Le mouvement ouvrier montréalais, 1918-1929 : structure et conjoncture
Cette thèse traite de l’évolution du mouvement ouvrier montréalais de 1918 à 1929. Nous examinons les diverses organisations ouvrières, tant leur structure et leur composition, que les différentes idéologies qui coexistent dans les groupes ouvriers de la région montréalaise. Après avoir retracé les origines de ces organisations et leur évolution au cours de la Première Guerre mondiale, nous analysons leur développement au cours de la décennie qui suit la fin de la guerre. Nous cherchons, au-delà des présupposés et des généralités, à comprendre le processus d’évolution du mouvement ouvrier montréalais.

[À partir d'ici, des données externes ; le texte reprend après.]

/-! ### Reports -/

theorem notify_notice (n : Notice) (s : State) (i : Nat) (h : Mask.has s.rh.notice i = true) :
    Mask.has (s.notify n).rh.notice i = true := by
  simp only [State.notify, onRh_rh, Mask.has, Mask.add, BitVec.getLsbD_or] at *
  simp [h]

theorem Reported.notify (n : Notice) (s : State) : Reported s (s.notify n) :=
  ⟨⟨rfl, rfl, rfl, rfl, notify_notice n s, id, id, fun _ _ _ => rfl⟩, rfl⟩

/-- An update of rh that leaves all but the pages, the queue and the dropped count alone. -/
theorem Reported.onRh {s : State} (f : ReqHandler → ReqHandler) (h1 : (f s.rh).cells = s.rh.cells)
    (h2 : (f s.rh).noticeEnable = s.rh.noticeEnable) (h3 : (f s.rh).sweepCount = s.rh.sweepCount)
    (h4 : (f s.rh).writerOn = s.rh.writerOn) (h5 : (f s.rh).notice = s.rh.notice)
    (h6 : s.rh.fits → (f s.rh).fits) : Reported s (s.onRh f) :=
  ⟨⟨h1, h2, h3, h4, fun i x => by simpa [h5] using x, id, h6, fun _ _ _ => rfl⟩, rfl⟩

/-- A write of bytes that are neither in the request cells nor in the staging area. -/
theorem Reported.write {s : State} (base : Nat) (bs : List Byte)
    (h : s.rh.fits → ∀ a, base ≤ a → a < base + bs.length → ¬ hostArea a) :
    Reported s (s.onMem fun m => m.write base bs) :=
  ⟨⟨rfl, rfl, rfl, rfl, fun _ h => h, wf_write _ _ _, id, fun x a ha =>
    (read_write s.mem base bs a).trans (if_neg fun r => h x a r.1 r.2 ha)⟩, rfl⟩

@[simp] theorem leBytes_length (n : Nat) : ∀ v, (leBytes n v).length = n := by
  induction n with
  | zero => intro v; rfl
  | succ n ih => intro v; simp only [leBytes, List.length_cons, ih]

@[simp] theorem fit_length (n : Nat) (bs : List Byte) : (fit n bs).length = n := by
  simp only [fit, List.length_take, List.length_append, List.length_replicate]
  omega

@[simp] theorem u8_length (v : Nat) : (u8 v).length = 1 := rfl

@[simp] theorem wordBytes_length (w : Word) : (wordBytes w).length = 2 := rfl

@[simp] theorem pageHeader_length (a b c d : Nat) : (pageHeader a b c d).length = 16 := by
  simp [pageHeader]

@[simp] theorem recBytes_length (r : Rec) : r.bytes.length = 16 := by
  simp [Rec.bytes]

theorem Reported.writePageHeader (c : CurPage) (n : Nat) (s : State) : Reported s (s.writePageHeader c n) := by
  refine Reported.write _ _ fun _ a h1 h2 h => ?_
  have := c.page.isLt
  simp only [pageHeader_length, pageBase] at h1 h2
  simp only [hostArea] at h
  omega

theorem Reported.openPage {s t : State} (h : s.openPage = some t) : Reported s t := by
  unfold State.openPage at h
  split at h
  · injection h with h
    subst h
    refine (Reported.writePageHeader _ _ s).trans (Reported.onRh _ rfl rfl rfl rfl rfl ?_)
    intro x
    refine ⟨x.1, fun c hc => ?_⟩
    injection hc with hc
    subst hc
    show (0 : Nat) < 31
    omega
  · cases h

theorem Reported.closePage (c : CurPage) (s : State) : Reported s (s.closePage c) := by
  refine ((Reported.writePageHeader c 2 s).trans (Reported.onRh _ rfl rfl rfl rfl rfl ?_)).trans (Reported.notify _ _)
  exact fun x => ⟨x.1, fun c hc => by cases hc⟩

theorem Reported.appendRec (s : State) (c : CurPage) (r : Rec) (h : s.rh.fits → c.count < Config.pageSlots) :
    Reported s (s.appendRec c r) := by
  have hw : Reported s (s.onMem fun m => m.write (pageBase c.page + 16 + 16 * c.count) r.bytes) := by
    refine Reported.write _ _ fun x a h1 h2 ha => ?_
    have := c.page.isLt
    have := h x
    simp only [recBytes_length, pageBase, Config.pageSlots] at *
    simp only [hostArea] at ha
    omega
  unfold State.appendRec
  dsimp only
  split
  · exact (hw.trans (Reported.writePageHeader _ _ _)).trans (Reported.closePage _ _)
  · rename_i hc
    refine (hw.trans (Reported.writePageHeader _ _ _)).trans (Reported.onRh _ rfl rfl rfl rfl rfl ?_)
    intro x
    refine ⟨x.1, fun d hd => ?_⟩
    injection hd with hd
    subst hd
    simp only [Bool.or_eq_true, decide_eq_true_eq, not_or] at hc
    simp only [Config.pageSlots] at hc ⊢
    omega

theorem withPage_count {s : State} {x : State × CurPage} (h : s.withPage = some x) (f : x.1.rh.fits) :
    x.2.count < Config.pageSlots := by
  unfold State.withPage at h
  split at h
  · rename_i c hc
    injection h with h
    subst h
    exact f.2 c hc
  · split at h
    · rename_i t ht
      cases hc : t.rh.current with
      | none => simp [hc] at h
      | some c =>
        simp only [hc, Option.map_some, Option.some.injEq] at h
        subst h
        exact f.2 c hc
    · cases h

theorem Reported.withPage {s : State} {x : State × CurPage} (h : s.withPage = some x) : Reported s x.1 := by
  unfold State.withPage at h
  split at h
  · injection h with h
    subst h
    exact Reported.refl s
  · split at h
    · rename_i t ht
      cases hc : t.rh.current with
      | none => simp [hc] at h
      | some c =>
        simp only [hc, Option.map_some, Option.some.injEq] at h
        subst h
        exact Reported.openPage ht
    · cases h

/-- The page that withPage gives takes a record. -/
theorem Reported.append {s : State} {x : State × CurPage} (h : s.withPage = some x) (r : Rec) :
    Reported s (x.1.appendRec x.2 r) :=
  (Reported.withPage h).trans (Reported.appendRec x.1 x.2 r (withPage_count h))

theorem Reported.place (rs : List Rec) : ∀ s : State, Reported s (State.place rs s).1 := by
  induction rs with
  | nil => exact Reported.refl
  | cons r rs ih =>
    intro s
    unfold State.place
    split
    · rename_i t c ht
      exact (Reported.append ht r).trans (ih _)
    · exact Reported.refl s

theorem place_length (rs : List Rec) : ∀ s : State, (State.place rs s).2.length ≤ rs.length := by
  induction rs with
  | nil => intro s; simp [State.place]
  | cons r rs ih =>
    intro s
    unfold State.place
    split
    · exact Nat.le_trans (ih _) (by simp)
    · exact Nat.le_refl _

theorem same_onRh {s t : State} (f : ReqHandler → ReqHandler) (h : t = { s with rh := t.rh, mem := t.mem }) :
    t.onRh f = { s with rh := (t.onRh f).rh, mem := (t.onRh f).mem } := by
  obtain ⟨r, m, rfl⟩ : ∃ r m, t = { s with rh := r, mem := m } := ⟨_, _, h⟩
  rfl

L’analyse de l’évolution des syndicats et des organisations politiques permet de saisir toute la complexité de rapports sociaux et les difficultés pour les travailleurs d’occuper une place significative. Notre analyse décrit aussi la place des diverses composantes nationales présentes dans le mouvement ouvrier montréalais. Nous insistons sur la place des travailleurs francophones et sur le rôle des travailleurs juifs jusqu’ici méconnu.
Nous subdivisons cette tranche historique en trois périodes qui recoupent des conjonctures spécifiques. Les années de l’immédiat après-guerre sont marquées par une très forte agitation ouvrière alors que de très nombreux ouvriers et ouvrières se dotent de syndicats et revendiquent de meilleures conditions de vie et de travail. Le syndicalisme international de métier voit sa prédominance contestée par le syndicalisme canadien et le syndicalisme révolutionnaire. À droite de l’échiquier syndical, le syndicalisme catholique s’installe définitivement au Québec et constitue une des caractéristiques majeures du mouvement ouvrier québécois. L’effervescence ouvrière ne débouche pas sur des organisations politiques fortes malgré l’existence d’un parti ouvrier qui obtient quelques gains électoraux alors que les organisations de gauche doivent se réorganiser, victimes notamment de la répression gouvernementale et patronale.
La crise, qui s’enclenche dès le milieu de 1920, affecte considérablement des organisations ouvrières lorsque le capitalisme tient à revenir aux situations qui prévalaient avant la guerre. Les organisations syndicales cherchent à résister à cette stratégie mais le nombre de syndicats décroît. Toutefois, cette baisse du membership syndical ne ramène pas le nombre de syndiqués au niveau de 1913 parce que, parmi les syndicats apparus dans la foulée de la révolte ouvrière, de nombreux syndicats résistent efficacement, dont des syndicats canadiens et des syndicats catholiques. La gauche se réorganise autour du Parti communiste canadien, creusant un fossé entre eux et le reste des militants ouvriers. Le Parti ouvrier du Canada entreprend sa lente marginalisation.
Au milieu de la décennie, profitant d’une reprise économique, le mouvement ouvrier se relève. Les syndicats se réorganisent, leur membership augmente et leurs revendications deviennent plus offensives montrant ainsi un regain de militantisme. Mais les divisions s’accentuent dans les rangs syndicaux alors que les syndicats canadiens et catholiques contestent de plus en plus le leadership occupé par les syndicats internationaux de métier. Au plan politique, le Parti communiste occupe pratiquement toute la place, les socio-démocrates se voyant relégués à quelques bastions.